His was a life that, in many ways, took place in reverse.  He emerged as a composer relatively late — not completing his first symphony until he was thirty-five — but from then on never diminished in his  output, even intensifying as he aged.  Those who might have perceived in his fifth symphony (premièred in 1942, his seventieth year) a mellowing in age, or a mood of valediction, would hardly have suspected that this was actually the half-way mark, and that there were four more symphonies to follow.  Throughout his last decade — well into his eighties — he seemed unstoppable, completing his three final symphonies, the opera The Pilgrim’s Progress (a lifetime’s work), concertos for harmonica and tuba and much more, all the while maintaining an energetic social life, both conducting and attending concerts.  And it was not only musically that he was thriving: after the death of his wife Adeline in 1951 after decades of illness, he was rejuvenated by a second marriage to the poet and playwright Ursula Wood (whose poetry he set to music).  So he seems almost to have been cut off in his prime, though he lived to eighty-five.
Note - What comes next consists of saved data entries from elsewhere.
-- ==== Sys2Proof/Machine/State.lean ====
section
/-! DEFINITION. The state of the block: the registers, the memory of every tier, the arrays, the stream processors, the
contexts, the commands in progress, the ports, and the queue of commands that wait at the block's edge. -/

namespace Sys2Proof.Machine

/-- The machine stops with a fault. No meaning raises one: every hardware fault of the manual is a change of state
(R293, R294), so this type has a single constructor that no definition uses. Safe. -/
inductive Fault where
  /-- Raised by nothing; it only gives the type a constructor. Safe: no run reaches it. -/
  | unreachable
deriving DecidableEq, Repr

/-- A command without a meaning. -/
inductive Refusal where
  /-- Raised by an arm of exec whose meaning has not been written. Safe: nothing can be proved of such a command. -/
  | notModelled (mnemonic : String)
deriving DecidableEq, Repr

/-- A tensor descriptor as a command read it (R87). -/
structure Desc where
  tid   : Nat := 0
  kind  : Kind := .w
  fmt   : Fmt := .e2m1
  b16   : Bool := false
  quad  : Bool := false
  laxis : Bool := false
  base  : Nat := 0
  sbase : Nat := 0
  rows  : Nat := 0
  cols  : Nat := 0
deriving DecidableEq, Repr, Inhabited

/-- The convolution generator of a stream processor (R114). -/
structure Conv where
  inH : Nat
  inW : Nat
  kh : Nat
  kw : Nat
  sh : Nat
  sw : Nat
  dh : Nat
  dw : Nat
  pt : Nat
  pb : Nat
  pl : Nat
  pq : Nat
  uh : Nat
  uw : Nat
deriving DecidableEq, Repr, Inhabited

/-- A tile in a weight slot: what names it (R92), and the codes and scale bytes it holds (R80). -/
structure Tile where
  cx      : Nat := 0
  addr    : Nat := 0
  desc    : Desc := {}
  orgRow  : Nat := 0
  orgCol  : Nat := 0
  extRow  : Nat := 0
  extCol  : Nat := 0
  version : Nat := 0
  codes   : List (List Nat) := []
  scales  : List (List Nat) := []
deriving DecidableEq, Repr, Inhabited

/-- The state of a slot (R81). -/
inductive SlotState where
  | empty | loading | ready | active
deriving DecidableEq, Repr, Inhabited

/-- A weight slot of an array. -/
structure Slot where
  state : SlotState := .empty
  tile  : Tile := {}
deriving DecidableEq, Repr, Inhabited

/-- A row of the accumulator ring (R100), and whether an IGRAD product formed it (R156). -/
structure RingRow where
  cx       : Nat
  tid      : Nat
  row      : Nat
  col0     : Nat
  exch     : Bool
  klen     : Nat
  cover    : Nat
  vals     : List Int
  anchors  : List Int
  computed : Nat
  igrad    : Bool
deriving DecidableEq, Repr, Inhabited

/-- A row's partials on their way from the cells to the ring (R99): what RING_ARRIVAL adds. -/
structure Flight where
  cmd   : Nat
  cx    : Nat
  tid   : Nat
  row   : Nat
  col0  : Nat
  cover : Nat
  adds  : List Int
  comp  : Nat
  low   : Nat
  high  : Nat
deriving DecidableEq, Repr, Inhabited

/-- The clock of an array at activity edges (R371, R425): gated, waiting for its turn, ramping, or in full. -/
inductive RampStage where
  | gated | queued | edges4 | edges8 | edges12 | full
deriving DecidableEq, Repr, Inhabited

/-- The clock of an array: its stage, and the time at which the stage began or, in full, at which the last row entered. -/
structure Ramp where
  stage : RampStage := .gated
  since : Nat := 0
deriving DecidableEq, Repr, Inhabited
Music for the film 49th Parallel.

I admire Vaughan Williams in the first place for the most straightforward reason: because the sound of so much of his music appeals to me so directly.  Time and again he wove melodies, harmonies, textures and cadences masterfully together in the service of beauty, beauty for its own sake.  This beauty often seems so self-evident that I would struggle to explain it.  Yet that first appeal, having drawn me in, makes me all the more willing to listen again more carefully for details I have missed, or to brave the composer’s more challenging works.  In that way he has taught me a great deal about the more intellectual side of ‘serious music’: its forms, its structures, and the depth of expression that they make possible.  So, for example, I have found my life enriched both by the tuneful English Folk-song Suite, which I have loved since I was small, and by the Fourth and Sixth Symphonies, which I discovered in my twenties.  Yet in all his works the same personality is discernible: a companion and a teacher and a seer, who may challenge but never disregards the listener.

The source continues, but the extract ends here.